Professor McWilliams also reviewed purported amendments to the corporate charter in 2010, signed by Mark Lawrence. “In this case, he has not signed as Bishop, he has signed as President. And it doesn’t say president of what.” New bylaws that were adopted in 2010 also were done without legal authority, and were inconsistent with church law. [Ed. Note: "President" is the title given to the presiding officer of both secular and religious corporations, as Prof. McWilliams well knows. If the document is an amendment to the corporate charter, it had jolly well be signed by the person who is the head of that organization, whether he signs as "president" or as "bishop." As for the amendments supposedly being "inconsistent with church law," see my earlier remarks.
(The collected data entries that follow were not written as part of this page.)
-- ==== Sys2Proof/Machine/Power.lean ====
section
/-! DEFINITION. Pitch supplies and the Weir (12 R406-R436): starts, stops and isolation of pitches, the Weir's frame, its regulation and
its envelope registers. -/

namespace Sys2Proof.Machine

abbrev aPt2 (p off : Nat) : Nat := rg clsPitch p off

/-! ### Pitches (R407-R417) -/

/-- Reach of a pitch. -/
def pitchReach (p : Nat) : Nat := p / 4
/-- First row of a pitch. -/
def pitchRow (p : Nat) : Nat := p / 4 / 9 * 120 + 30 * (p % 4)
/-- First column of a pitch. -/
def pitchCol (p : Nat) : Nat := p / 4 % 9 * 120
/-- The 3,600 logical rills of a pitch. -/
def pitchRills (p : Nat) : List Nat := rectPos (pitchCol p) (pitchCol p + 119) (pitchRow p) (pitchRow p + 29)
/-- Does a pitch hold a logical rill? -/
def inPitch (p k : Nat) : Bool := pitchOf (rcol k) (rrow k) == p
/-- ON and ISOLATED of RP_STATUS, and the count of RCV_STATUS (R402, R436). -/
def State.pitchSync (s : State) (p : Nat) : State :=
  let a := rg clsReach (p / 4) 0x300
  let s := (s.setB a (p % 4) (s.isOn clsPitch p)).setB a (4 + p % 4) (s.pst clsPitch p == stIsolated)
  s.setF 0x204 20 8 (countIf (fun q => s.pst clsPitch q == stIsolated) (List.range 252))

/-- Reaches whose links a pitch's routers share. -/
def pitchNear (p : Nat) : List Nat :=
  let r := p / 4
  [r] ++ (if r % 9 = 0 then [] else [r - 1]) ++ (if r % 9 = 8 then [] else [r + 1])
    ++ (if p % 4 = 0 ∧ 9 ≤ r then [r - 9] else []) ++ (if p % 4 = 3 ∧ r < 54 then [r + 9] else [])

/-- Every RUNNING context begins the hold of a pitch's start or stop (R411), and so does one whose drain hold for wear is in progress (log 59). -/
def State.pitchTakeHold (s : State) : State :=
  (s.allCtx.filter (fun c => !s.pitchHeld.contains c)).foldl (fun s c =>
    if s.rstate c = 0 then
      { (s.setRcv c { s.rcv c with drainAt := s.clk.now, drained := s.atCommit c }).setRstate c 5 with pitchHeld := ins s.pitchHeld c }
    else if s.rstate c = 5 then { s with pitchHeld := ins s.pitchHeld c }
    else s) s

/-- Is every context held (R411)? -/
def State.allHeld (s : State) : Bool :=
  s.allCtx.all (fun c => s.rstate c != 0 && (s.rstate c != 5 || (s.pitchHeld.contains c && (s.rcv c).drained)))

/-- STARTING or STOPPING begins: the contexts are held, and the pitch waits for the Weir (R411-R413). -/
def State.pitchBegin (s : State) (p : Nat) : State := ({ s with pitchWait := ins s.pitchWait p }).pitchTakeHold

/-- The table's part of R377: the entries and the dead region, which wait for the Warden while it restarts (R416), and the record of R370. -/
def State.pitchTable (s : State) (p : Nat) : State :=
  let ks := pitchRills p
  let gone := ks.filter (fun k => !s.present k)
  let s := { s with isoKept := s.isoKept ++ gone.map (fun k => (k, s.cmtState k, s.regF (aCmtK k) 12 4)) }
  let s := ks.foldl (fun s k => s.setCmt k 3 6) s
  let s := (s.setDeadReach (p / 4)).cmtGen.addSat (rg clsReach (p / 4) 0x104) (3600 - gone.length)
  s.cairnLog 6 clsReach (p / 4) cRegionLost noCtx []

/-- R377: a pitch has become ISOLATED; its links are absent at once (R115). -/
def State.pitchLost (s : State) (p : Nat) : State :=
  let s := ((s.pitchSync p).absentSync (pitchNear p)).linkLoss (fun _ => true) (fun q => inPitch p (ridx q.1 q.2))
  let s := (pitchRills p).foldl (fun s k => match look? s.rills k with
    | some r => s.setRill k { r with failed := true }
    | none => s) s
  let own := s.ownersOf (pitchRills p)
  let s := s.holdFor (s.allCtx ++ own.filter (fun c => !s.allCtx.contains c)) own [] true cRegionLost
  if s.fwRuns then s.pitchTable p else { s with isoPend := ins s.isoPend p }

/-- A pitch leaves service: it waits for nothing, and its rail is unpowered (R409, R416). -/
def State.pitchOut (s : State) (p cause : Nat) : State :=
  let s := s.isolatePage clsPitch p
  let s := (((s.setB (aPt2 p 0x104) 0 false).setB (aPt2 p 0x104) 2 false).setB (aPt2 p 0x104) 3 false).setF (aPt2 p 0x104) 4 4 cause
  { s with pitchWait := rem s.pitchWait p, pitchRun := del s.pitchRun p, railTest := rem s.railTest p, testing := rem s.testing p,
           hotPitches := rem s.hotPitches p, unpowered := ins s.unpowered p, startPend := rem s.startPend p }

/-- Retention follows RET_EN while the load switch of a pitch that is not ISOLATED is open: without it the rail is unpowered (R409). -/
def State.retSync (s : State) (p : Nat) : State :=
  if s.regB (aPt2 p 0x104) 0 || s.pst clsPitch p == stIsolated then s
  else
    let ret := s.regB (aPt2 p 0x100) 8
    { s.setB (aPt2 p 0x104) 2 ret with unpowered := if ret then s.unpowered else ins s.unpowered p }

/-- An isolating condition (R415, R416). -/
def State.pitchTrip (s : State) (p cause peak : Nat) : State :=
  let s := (s.pitchOut p cause).incSat (aPt2 p 0x118)
  ((s.cairnLog 6 clsPitch p cPowerIsolated noCtx [itPitch p cause peak]).pitchLost p).pitchResume

/-- PITCH_ISOLATE (R415, R416): undervoltage counts only once the rail has been good. -/
def execPitchIsolate (pitch cause peak now : Nat) (s : State) : Host.Outcome State Fault Refusal :=
  let cond := cause == 1 || (cause == 2 && s.regB (aPt2 pitch 0x104) 3) || cause == 3 || cause == 5
  onUnit (decide (pitch < 252)) (cond && s.pst clsPitch pitch != stIsolated) s (fun s => (s.atTime now).pitchTrip pitch cause peak)

/-- EFUSE_CLEAR (R416): the switch of an isolated pitch has failed. `current` is in units of 0.1 A. -/
def execEfuseClear (pitch current : Nat) (s : State) : Host.Outcome State Fault Refusal :=
  let cause := s.regF (aPt2 pitch 0x104) 4 4
  onUnit (decide (pitch < 252))
    (s.pst clsPitch pitch == stIsolated && decide (100 < current) && s.regB (aPt2 pitch 0x104) 1 && [1, 2, 3, 5].contains cause) s (fun s =>
      (s.setB (aPt2 pitch 0x104) 1 false).setF (aPt2 pitch 0x104) 4 4 4)

/-- PITCH_THERMAL_THROTTLE (R415): 110 °C or above, below the 125 °C that isolate. -/
def execPitchThermalThrottle (pitch temp : Nat) (s : State) : Host.Outcome State Fault Refusal :=
  onUnit (decide (pitch < 252)) (decide (110 ≤ temp) && decide (temp < 125) && s.regB (aPt2 pitch 0x104) 0) s (fun s =>
    { s.wdSyncAll with hotPitches := ins s.hotPitches pitch })

/-- PITCH_THERMAL_RECOVER (R415): below 105 °C. -/
def execPitchThermalRecover (pitch temp : Nat) (s : State) : Host.Outcome State Fault Refusal :=
  onUnit (decide (pitch < 252)) (decide (temp < 105) && s.hotPitches.contains pitch) s (fun s =>
    { s.wdSyncAll with hotPitches := rem s.hotPitches pitch })

/-- EN_REQ of a pitch: ignored where its e-fuse has cleared; from ISOLATED the rail test comes first (R417), otherwise the Weir is asked. -/
def State.pitchEn (s : State) (p : Nat) : State :=
  if !s.regB (aPt2 p 0x104) 1 then s.ignored clsPitch p
  else if s.pst clsPitch p = stIsolated then { s with railTest := ins s.railTest p }
  else s.enReqOn clsPitch p (fun s => s.pitchBegin p)

/-- STOP_REQ of a pitch: ignored while a replay set holds a rill of it (R410). -/
def State.pitchStop (s : State) (p : Nat) : State :=
  if (s.ownersOf (pitchRills p)).isEmpty then (s.stopReqOn clsPitch p (fun s => s.pitchBegin p)).pitchSync p else s.ignored clsPitch p

/-- ISOLATE of a pitch: honoured only while it is OFF; cause 6, and R377 (R410). -/
def State.pitchIsolateReq (s : State) (p : Nat) : State :=
  if s.pst clsPitch p = stOff then ((s.pitchOut p 6).pitchLost p).pitchResume else s.ignored clsPitch p

/-- PITCH_RAIL_TEST_DONE (R417): `mv` is what the rail reached within 1 ms. -/
def execPitchRailTestDone (pitch mv : Nat) (s : State) : Host.Outcome State Fault Refusal :=
  onUnit (decide (pitch < 252)) (s.railTest.contains pitch) s (fun s =>
    let s := { s with railTest := rem s.railTest pitch }
    if 400 ≤ mv then ((s.enReqOn clsPitch pitch (fun s => s.pitchBegin pitch)).retSync pitch).pitchSync pitch
    else (s.setF (aPt2 pitch 0x104) 4 4 7).incSat (aPt2 pitch 0x118))

/-- Rills of a pitch that do not match their context's RILL_EPOCH, or all of them where the rail was unpowered (R393, R412, R417). -/
def State.staleRills (s : State) (p : Nat) : List Nat :=
  if s.unpowered.contains p then pitchRills p
  else (pitchRills p).filter (fun k => (s.rill k).epoch != s.rillEpoch (s.rill k).ctx)

/-- Rill stores and pools written with zeros, which clears their poison bits. -/
def State.wipeRills (s : State) (ks : List Nat) : State :=
  { s with store := s.store.filter (fun e => !ks.contains (e.1 / 0x10000)), pool := s.pool.filter (fun e => !ks.contains (e.1 / 0x10000)),
           storePoison := s.storePoison.filter (fun l => !ks.contains (l / 1024)), poolPoison := s.poolPoison.filter (fun l => !ks.contains (l / 1024)) }

/-- The rejoin check of a pitch that enters ON (R393): one record for the pitch (log 60), and a hold of each context that has a stale rill in
its replay set. During start-up no context exists, and the start-up test wipes the pitch. -/
def State.rejoin (s : State) (p : Nat) : State :=
  let stale := s.staleRills p
  let s := (s.wipeRills stale).setF (rg clsPitch p 0x00C) 5 1 1
  if stale.isEmpty || decide (s.stage ≠ 4) then s
  else
    let own := s.ownersOf stale
    let s := s.cairnLog 4 clsPitch p cStaleEpoch noCtx [itPitch p (s.regF (aPt2 p 0x104) 4 4) 0]
    let s := if own.isEmpty then s else s.setB (rg clsPitch p 0x00C) 5 false
    ({ s with staleWait := s.staleWait ++ own.map (fun c => (p, c)) }).holdFor own [] own false cStaleEpoch

/-- Positions of a pitch that returns from ISOLATED become PRESENT; one that had failed before stays as it was (R105, R393). The contexts, all held
now, resume after the change stands in flash (R367). -/
def State.pitchPresent (s : State) (p : Nat) : State :=
  let ks := (pitchRills p).filter (fun k => s.cmtState k == 3)
  if ks.isEmpty then s
  else
    let s := ks.foldl (fun s k =>
      match s.isoKept.find? (fun e => e.1 == k) with
      | some (_, st, cause) => (s.setF (aCmtK k) 4 3 st).setF (aCmtK k) 12 4 cause
      | none => ((s.setF (aCmtK k) 4 3 0).setF (aCmtK k) 12 4 0).countPresent k) s
    { s.cmtGen with isoKept := s.isoKept.filter (fun e => !inPitch p e.1), cmtDue := s.stage == 4 }

/-- The rejoin check and the table's part of a start: they change what only the Warden changes (R364, R412 step 5). -/
def State.pitchJoin (s : State) (p : Nat) : State :=
  let s := ({ s with startPend := rem s.startPend p }.pitchPresent p).rejoin p
  let s := { s with unpowered := rem s.unpowered p, testing := if s.stage < 4 then ins s.testing p else s.testing }
  ((s.setDeadReach (p / 4)).pitchSync p).absentSync (pitchNear p)

/-- PITCH_START_DONE (R412 steps 4-6, R414): at the earliest 80 µs after the boundary that admitted the start, and before the 1 ms that R412 gives power
good, ON. While firmware is away
the contexts stay held until it has done its part. -/
def execPitchStartDone (pitch now : Nat) (s : State) : Host.Outcome State Fault Refusal :=
  match look? s.pitchRun pitch with
  | none => onUnit (decide (pitch < 252)) false s id
  | some b =>
    onUnit (decide (pitch < 252))
      (s.pst clsPitch pitch == stStarting && !inWindow now b 80000 && inWindow now b 1000000) s (fun s =>
        let s := s.atTime now
        let s := { s with pitchRun := del s.pitchRun pitch }
        let s := ((s.setB (aPt2 pitch 0x104) 3 true).setF (aPt2 pitch 0x104) 4 4 0).incWrap (rg clsPitch pitch 0x024)
        let s := (pitchRills pitch).foldl (fun s k => match look? s.rills k with
          | some r => s.setRill k { r with failed := false }
          | none => s) s
        let s := s.startDone clsPitch pitch (fun s => s.pitchBegin pitch)
        if s.fwRuns then (s.pitchJoin pitch).pitchResume else { s.pitchSync pitch with startPend := ins s.startPend pitch })

/-- PITCH_POWER_GOOD_TIMEOUT (R412): the rail is not good by b + 1 ms; its peak current is a free value (log 1). -/
def execPitchPowerGoodTimeout (pitch now : Nat) (s : State) : Host.Outcome State Fault Refusal :=
  match look? s.pitchRun pitch with
  | none => onUnit (decide (pitch < 252)) false s id
  | some b =>
    onUnit (decide (pitch < 252)) (s.pst clsPitch pitch == stStarting && !inWindow now b 1000000) s (fun s =>
      let (v, s) := (s.atTime now).draw64
      s.pitchTrip pitch 5 (v.toNat % 2 ^ 32))

/-- PITCH_STOP_DONE (R413 steps 3 and 4, R414): OFF 50 µs after the boundary; retention holds the rail if RET_EN is 1. -/
def execPitchStopDone (pitch now : Nat) (s : State) : Host.Outcome State Fault Refusal :=
  match look? s.pitchRun pitch with
  | none => onUnit (decide (pitch < 252)) false s id
  | some b =>
    onUnit (decide (pitch < 252)) (s.pst clsPitch pitch == stStopping && !inWindow now b 50000) s (fun s =>
      let ret := s.regB (aPt2 pitch 0x100) 8
      let s := s.atTime now
      let s := { s with pitchRun := del s.pitchRun pitch,
                        unpowered := if ret then rem s.unpowered pitch else ins s.unpowered pitch }
      let s := (s.setB (aPt2 pitch 0x104) 0 false).setB (aPt2 pitch 0x104) 2 ret
      ((s.stopDone clsPitch pitch (fun s => s.pitchBegin pitch)).pitchSync pitch).pitchResume)

/-! ### The Weir: frames, set point, admissions (R418-R429) -/

/-- Pending envelope writes put in force (R431). -/
def State.weirApply (s : State) : State :=
  let s := s.weirPend.foldl (fun s e => if e.1 = 0x140 then s.setReg64 (aWeir 0x140) e.2 else s.setRegN (aWeir e.1) e.2) s
  { s with weirPend := [] }

/-- CEIL in mW and CEIL_CAUSE (R425), from the working chiplets and the input voltage in mV. -/
def State.weirCeil (s : State) (mv : Nat) : Nat × Nat :=
  let chip := 2000000 * popcount 16 (s.regN (aWeir 0x148))
  let volt := if mv < 50000 then mv * 600 else 30000000
  if 30000000 ≤ chip ∧ 30000000 ≤ volt then (30000000, 0)
  else if chip ≤ volt then (chip, 1) else (volt, 2)

/-- Does Site Time let the gate open (R429)? -/
def State.weirTime (s : State) : Bool :=
  let st := s.regF (rg clsTime 0 0x104) 0 3
  st == 0 || st == 2 || st == 3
The Professor undercut that opinion with his admissions on cross.]

Attorneys for the breakaway group known in court as “the Plaintiff Diocese” interrupted with numerous objections throughout the day, aimed at keeping the professor’s findings from being presented. Many objections were overruled, however, and Prof. McWilliams testified on direct examination until about 3:05 p.m.

As cross-examination began, plaintiff’s attorney Henrietta Golding stood up and immediately began shouting at the professor seated in the witness chair, jabbing her finger in the air: “I think you need to tell the court where you go to church! …Or is this something you want to hide?” Counsel for the defense objected; Judge Goodstein did not intervene. “I don’t think she’s being impolite,” the judge said.

Prof. McWilliams attends St. Martin in the Fields Episcopal Church in Columbia. He later testified that he had wanted to state that fact at the beginning, but the question was inadvertently omitted during his initial testimony. Without the question being asked, he could not offer the information. [Ed. Note: This goes to the witness' bias. An expert is not supposed to have a bias, but nearly all of them do, because nearly all of them are being paid to give their opinions. By being a member of a parish in a diocese that has chosen to stay with ECUSA rather than follow Bishop Lawrence and his Diocese, the Professor would naturally have tended to form the opinions he did.]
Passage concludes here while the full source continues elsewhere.